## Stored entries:
+---+

/-- An open report is posted to the owner and to the collector (R204, R288). -/
def State.postGuard (s : State) (c : Fin 96) (r : Fin 8) (g : GuardRep) : State :=
  match s.cfg g.handle with
  | none => s
  | some cfg => (s.post cfg (guardRecord c r g) true).collect
      (placedRec g.handle cfg.asid (if g.code == 0x30 then 0x20 else 0x21) g.count c g.ex.toNat g.ey.toNat r.val g.slot.val
        g.agent)

/-- Every open report of a region's configuration is posted: it leaves MAPPED (R204). -/
def State.postGuards (s : State) (c : Fin 96) (r : Fin 8) : State :=
  let q := s.region c r
  ((q.guards.filter fun g => g.handle == q.handle).foldl (fun s g => s.postGuard c r g) s).onRegion c r fun q => { q with
    guards := q.guards.filter fun g => g.handle != q.handle }

/-- The lowest slot's fault of a cycle. -/
def lowestFault : List RFault → Option RFault
  | [] => none
  | f :: rest => match lowestFault rest with
    | some g => some (if g.slot < f.slot then g else f)
    | none => some f

/-- The AGENT code of a fault's slot (R294): 0 for a memory operator's slot, 1 for the head's, 2 for any other. -/
def State.slotAgent (s : State) (c : Fin 96) (r : Fin 8) (i : Fin 128) : BitVec 3 :=
  if i.val % 8 == 7 then 0 else if s.headSlot c r == some i then 1 else 2

/-- The one record of the faults that a region raised in a cycle, for the lowest slot's (R289, R290): to the owner's event
queue, and to the collector. -/
def State.postFaults (s : State) (g : Region) (c : Fin 96) (r : Fin 8) (f : RFault) (agent : BitVec 3) : State :=
  match s.cfg g.handle with
  | none => s
  | some cfg =>
    let p := g.at_ f.slot
    let s' := s.post cfg (faultRecord s g c r f (g.pend.length - 1)) true
    if f.collect then s'.collect (placedRec g.handle cfg.asid f.cause 0 c p.1 p.2 r.val f.slot.val agent) else s'

/-- The faults a region raised in the cycle that has ended take it to FAULTED, with one record (R289).  A pre-empted
region is marked instead, and resumes into FAULTED (R306). -/
def State.settleFaults (s : State) (c : Fin 96) (r : Fin 8) : State :=
  let g := s.region c r
  match lowestFault g.pend with
  | none => s
  | some f =>
    ((s.postGuards c r).onRegion c r fun g => { g with
      pend := [], st := if g.st == .evicting then g.st else .faulted
      markFault := g.markFault || g.st == .evicting }).postFaults g c r f (s.slotAgent c r f.slot)

/-! ## Traps of a context and the return from one (R191, R196, R301) -/

/-- The block of a context stops; its register ranges and queue operations in progress, those of the slot that stopped it
apart, still complete (R191). -/
def Context.leaveBlock (t : Context) (slot : Option (Fin 128)) : Context :=
  let left := t.blk.toList.filterMap fun b =>
    let reps := b.reps.filter fun r => slot != some r.slot
    if reps.isEmpty then none else some (t.gen, { b with reps := reps })
  { t with blk := none, gen := t.gen + 1, drains := t.drains ++ left }

/-- A context's trap: its block stops, TRAPINFO and TRAPVAL are set, it enters TRAPPED, and a trap record goes to the
collector.  No register write of the block takes effect (R191, R301). -/
def State.trap (s : State) (c : Fin 96) (x : Fin 4) (slot : Fin 128) (cause : BitVec 8) (val : Word64) : State :=
  let t := s.ctx c x
  (s.onCtx c x fun t => { t.leaveBlock (some slot) with
    st := .trapped, trapCause := cause, trapSlot := BitVec.ofNat 7 slot.val, trapVal := val }).collect
    { handle := 0, addr := noAddr, asid := t.asid, cause := 0x38, parked := false, wr := false,
      aux := cause.setWidth 32, hslot := BitVec.ofNat 7 slot.val, cy := BitVec.ofNat 4 (c.val / 8),
      cx := BitVec.ofNat 3 (c.val % 8), ex := 0, ey := 0, region := BitVec.ofNat 3 x.val, agent := 3, acc := 0 }

/-- A context begins to fetch the block its BPTR names (R189, R383, R384). -/
def State.startFetch (s : State) (c : Fin 96) (x : Fin 4) : State :=
  let t := s.ctx c x
  (s.onCtx c x fun t => { t with st := .run, blk := none, gen := t.gen + 1, stopReq := false }).laterFree 1
    (.blockFetch c x (t.gen + 1))

/-- A trapped block's prefixed range goes on in the block that runs again, not beside it (R195, R196). -/
def Context.handRep (t : Context) : Context :=
  { t with drains := (t.drains.map fun d => (d.1, { d.2 with reps := d.2.reps.filter fun r => !r.shown })).filter fun d =>
      !d.2.reps.isEmpty }

/-- The return from a trap (ERET, R196): with an address the context resumes at that block, without one the trapped
block runs again from its start, REPST being kept (R195). -/
def State.resumeTrapped (s : State) (c : Fin 96) (x : Fin 4) (addr : Option (BitVec 54)) : State :=
  let s := match addr with
    | some a => s.onCtx c x fun t => { t with bptr := a.extractLsb' 6 48, repActive := false }
    | none => s.onCtx c x Context.handRep
  s.startFetch c x

/-! ## Tenants (R198, R199) -/

/-- The tenant of an element. -/
def Core.tenant (k : Core) (ex ey : Nat) : BitVec 2 := (k.guardRow.toList.getD ey 0).extractLsb' (2 * ex) 2

/-- The tenant of a context. -/
def Core.ctxTenant (k : Core) (x : Fin 4) : BitVec 2 := k.guardPt.extractLsb' (2 * x.val) 2

/-- The tenant of the matrix island. -/
def Core.matrixTenant (k : Core) : BitVec 2 := k.guardPt.extractLsb' 8 2

/-- The tenant of the streamer island. -/
def Core.streamerTenant (k : Core) : BitVec 2 := k.guardPt.extractLsb' 10 2

/-! ## Long channels (R36, R37, R370) -/

/-- A bit field of a channel record. -/
def Chan.fld (c : Chan) (lo n : Nat) : Nat := (c.rec_.extractLsb' lo n).toNat

/-- DEPTH of a channel. -/
def Chan.depth (c : Chan) : Nat := 16 * (c.fld 56 8 + 1)
/-- The burst of a channel. -/
def Chan.burst (c : Chan) : Nat := 2 ^ c.fld 54 2
/-- SKIND. -/
def Chan.skind (c : Chan) : Nat := c.fld 52 2
/-- DKIND. -/
def Chan.dkind (c : Chan) : Nat := c.fld 50 2
/-- DSLOT. -/
def Chan.dslot (c : Chan) : Fin 128 := Fin.ofNat 128 (c.fld 43 7)
/-- DPORT. -/
def Chan.dport (c : Chan) : PortName := portNamed (BitVec.ofNat 2 (c.fld 41 2))
/-- DENT. -/
def Chan.dent (c : Chan) : Nat := c.fld 35 6
/-- DLINK. -/
def Chan.dlink (c : Chan) : Nat := c.fld 32 3
/-- SENT. -/
def Chan.sent (c : Chan) : Nat := c.fld 26 6
/-- SLINK. -/
def Chan.slink (c : Chan) : Nat := c.fld 23 3

/-- The channel bound to an out-link of an entry block's region: its index in image order (R37). -/
def Cfg.outChan (g : Cfg) (entry link : Nat) : Option Nat :=
  g.chans.findIdx? fun c => c.skind == 0 && c.sent == entry && c.slink == link

/-- An out-link of a region that no channel uses is unbound (R202). -/
def State.boundChan (s : State) (x : Site) (link : Nat) : Option Nat :=
  (s.cfgOf x).bind fun g => g.outChan (s.region x.core x.unit).entry link

/-! ## Positions and firing counts (R84, R123) -/

/-- The start of the firing counts that a position belongs to. -/
def Head.epochAt (h : Head) (d : Nat) : Epoch := (h.epochs.find? fun e => e.first ≤ d).getD ⟨0, h.pcur, 0⟩

/-- The head issues a position. -/
def Head.issue (h : Head) : Head :=
  { h with
    issued := h.issued + 1, made := h.made + 1, pos := if h.pos + 1 == h.pcur then 0 else h.pos + 1
    rotnum := if h.pos + 1 == h.pcur then h.rotnum + 1 else h.rotnum }

/-- A rotation starts, under a period and from a ROTNUM on: every firing count of the slots it drives restarts. -/
def Head.restart (h : Head) (period : Nat) (rot : BitVec 32) : Head :=
  { h with
    pcur := period, rotnum := rot, pos := 0, issued := 0
    epochs := ⟨h.made, period, rot⟩ :: h.epochs.filter fun e => e.first < h.made }

/-- The later of two positions. -/
def laterPos : Option Nat → Option Nat → Option Nat
  | some a, some b => some (max a b)
  | some a, .none => some a
  | .none, b => b

/-- Where the tokens of some entries come from: the latest position, and the first culprit. -/
def originIn (es : List Entry) : Origin :=
  es.foldl (fun o e => ⟨laterPos o.pos e.src.pos, o.culprit.or e.src.culprit⟩) .none

/-- Where a firing comes from that pops some entries of each port: the position of what it pops, else of what stands at its ports,
else of its last firing. -/
def State.originOf (s : State) (x : Site) (pops : PortName → Nat) : Origin :=
  let u := s.slot x
  let popped := originIn ([PortName.a, .b, .c].flatMap fun p => (u.port p).q.take (pops p))
  let shown := originIn ([PortName.a, .b, .c].flatMap fun p => (u.port p).q.take 1)
  ⟨(popped.pos.or shown.pos).or u.last, popped.culprit⟩

/-- The start of the firing counts that a position gives a slot. -/
def State.epochOf (s : State) (x : Site) (d : Option Nat) : Nat :=
  match d, s.regionHead x.core x.unit with
  | some d, some h => (h.epochAt d).first
  | _, _ => (s.slot x).epoch

/-- The firing count of a slot at a firing that a position drives (R84). -/
def State.firingCount (s : State) (x : Site) (d : Option Nat) : Nat :=
  if s.epochOf x d == (s.slot x).epoch then (s.slot x).fires else 0

/-! ## Targets, latency and credits (R29) -/

/-- The path latency D between two slots of a region (R29). -/
def pathD (src dst : Fin 128) : Nat :=
  let k := src.val / 8
  let k' := dst.val / 8
  let dist (x y : Nat) : Nat := (x - y) + (y - x)
  if k == k' then (if src.val % 8 < 5 && dst.val == src.val + 1 then 1 else 2)
  else 2 + dist (k % 4) (k' % 4) + dist (k / 4) (k' / 4)

/-- D of a target; 2 to `exit` and to an out-link. -/
def targetD (src : Fin 128) (t : Target) : Nat := if t.isLink then 2 else pathD src t.idx

/-- A target takes credits: a slot's port, or an out-link bound to a channel.  `exit` and an unbound out-link always
have room (R41, R202). -/
def State.counted (s : State) (x : Site) (t : Target) : Bool :=
  if t.isLink then t.slot.toNat < 8 && (s.boundChan x t.slot.toNat).isSome else true

/-- A rewritten target whose predecessor has not yet returned all its credits (R197). -/
def Slot.held (t : Slot) (second : Bool) : Bool := (if second then t.hold1 else t.hold0).isSome

/-- At least n credits stand at a valid target (R24, R29). -/
def State.room (s : State) (x : Site) (second : Bool) (t : Target) (n : Nat) : Bool :=
  !t.v || (!(s.slot x).held second && (!s.counted x t || n ≤ (if second then (s.slot x).cred1 else (s.slot x).cred0)))

/-- A token sent on one target: its credit is taken and it arrives after L + D (R29). -/
def State.send (s : State) (x : Site) (second : Bool) (t : Target) (lat : Nat) (stamp : Stamp) (tok : Token) : State :=
  if !t.v then s
  else
    let n := if s.counted x t then 1 else 0
    let s := s.onSlot x fun u =>
      if second then { u with cred1 := u.cred1 - n, sent1 := u.sent1 + 1 }
      else { u with cred0 := u.cred0 - n, sent0 := u.sent0 + 1 }
    s.later (lat + targetD x.slot t) (.tokenArrival x t tok (s.region x.core x.unit).gen stamp)

/-- At most one token for each target. -/
def State.sendBoth (s : State) (x : Site) (t0 t1 : Target) (lat : Nat) (stamp : Stamp) (e : Emit) : State :=
  let s := match e.t0 with
    | some tok => s.send x false t0 lat stamp tok
    | none => s
  match e.t1 with
  | some tok => s.send x true t1 lat stamp tok
  | none => s

/-- The same token for both targets. -/
def Emit.both (t : Token) : Emit := ⟨some t, some t⟩

/-- Nothing for either target. -/
def Emit.none : Emit := ⟨.none, .none⟩

/-- The producer's output and slot that feed a port. -/
def Feeder.source : Feeder → Option (Fin 128 × OutPort)
  | .slot i second => some (i, if second then .t1 else .t0)
  | .drain i => some (i, .drain)
  | _ => Option.none

/-- The credits of n popped entries return to their producer after D (R29). -/
def State.returnCredits (s : State) (x : Site) (f : Feeder) (n : Nat) : State :=
  match f.source with
  | some (i, o) =>
    let gen := (s.region x.core x.unit).gen
    (List.range n).foldl (fun s _ => s.later (pathD i x.slot) (.creditReturn (x.at_ i) o gen)) s
  | none => s

/-- The first n entries of a port by the former feeders they came from; and what is then left of those (R197). -/
def splitFormer : List (Feeder × Nat) → Nat → List (Feeder × Nat) × List (Feeder × Nat)
  | [], _ => ([], [])
  | (f, k) :: rest, n =>
    if n < k then ([(f, n)], (f, k - n) :: rest)
    else
      let r := splitFormer rest (n - k)
      ((f, k) :: r.1, r.2)

/-- The feeder's target is a rewritten one that still waits (R197). -/
def State.feederHeld (s : State) (x : Site) (f : Feeder) : Bool :=
  match f with
  | .slot i second => (s.slot (x.at_ i)).held second
  | _ => false

/-- The credits of n entries popped from a port return (R24, R29): those of a former feeder to it, and all of them to the
feeder the port has now, once that has counted them (R197). -/
def State.payBack (s : State) (x : Site) (q : Port) (n : Nat) : State :=
  let s := (splitFormer q.former n).1.foldl (fun s p => s.returnCredits x p.1 p.2) s
  if s.feederHeld x q.feeder then s else s.returnCredits x q.feeder n

/-- A head's port a takes carries from the delay line in front of it while it has room (R83). -/
def State.refill (s : State) (x : Site) : State :=
  match s.head x with
  | none => s
  | some h =>
    let n := min h.delay.length (8 - (s.slot x).a.q.length)
    if h.slot != x.slot || n == 0 then s
    else
      (s.onSlot x fun u => { u with a := { u.a with q := u.a.q ++ h.delay.take n } }).onHead x fun h =>
        { h with delay := h.delay.drop n, dlhead := if h.cap == 0 then 0 else (h.dlhead + n) % h.cap }

/-- The beat of its block that the oldest entry of a port will be once the entries `q` are gone (R35). -/
def beatAfter (burst beat : Nat) (q : List Entry) : Nat :=
  q.foldl (fun b e => if e.tok.eos then 0 else (b + 1) % burst) beat

/-- Pops n entries of a port (R24, R29). -/
def State.pop (s : State) (x : Site) (p : PortName) (n : Nat) : State :=
  let q := (s.slot x).port p
  let k := min n q.q.length
  ((s.onSlot x fun u => u.onPort p fun q => { q with
    q := q.q.drop n, popped := q.popped + k, beat := beatAfter q.burst q.beat (q.q.take k), former := (splitFormer q.former k).2 }).payBack x q k).refill x

/-- The entries of a port up to and including its first end-of-stream (R31). -/
def throughEos (q : List Entry) : Nat :=
  match q.findIdx? fun e => e.tok.eos with
  | some i => i + 1
  | none => 0

end Sys2Proof.Machine
end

+---+

## Your task:
What is needed is a word-for-word copy of the records above, from the first line through the line that contains "r g) true).collect".

## Response to this exercise:
/-- An open report is posted to the owner and to the collector (R204, R288). -/
def State.postGuard (s : State) (c : Fin 96) (r : Fin 8) (g : GuardRep) : State :=
  match s.cfg g.handle with
  | none => s
  | some cfg => (s.post cfg (guardRecord c r g) true).collect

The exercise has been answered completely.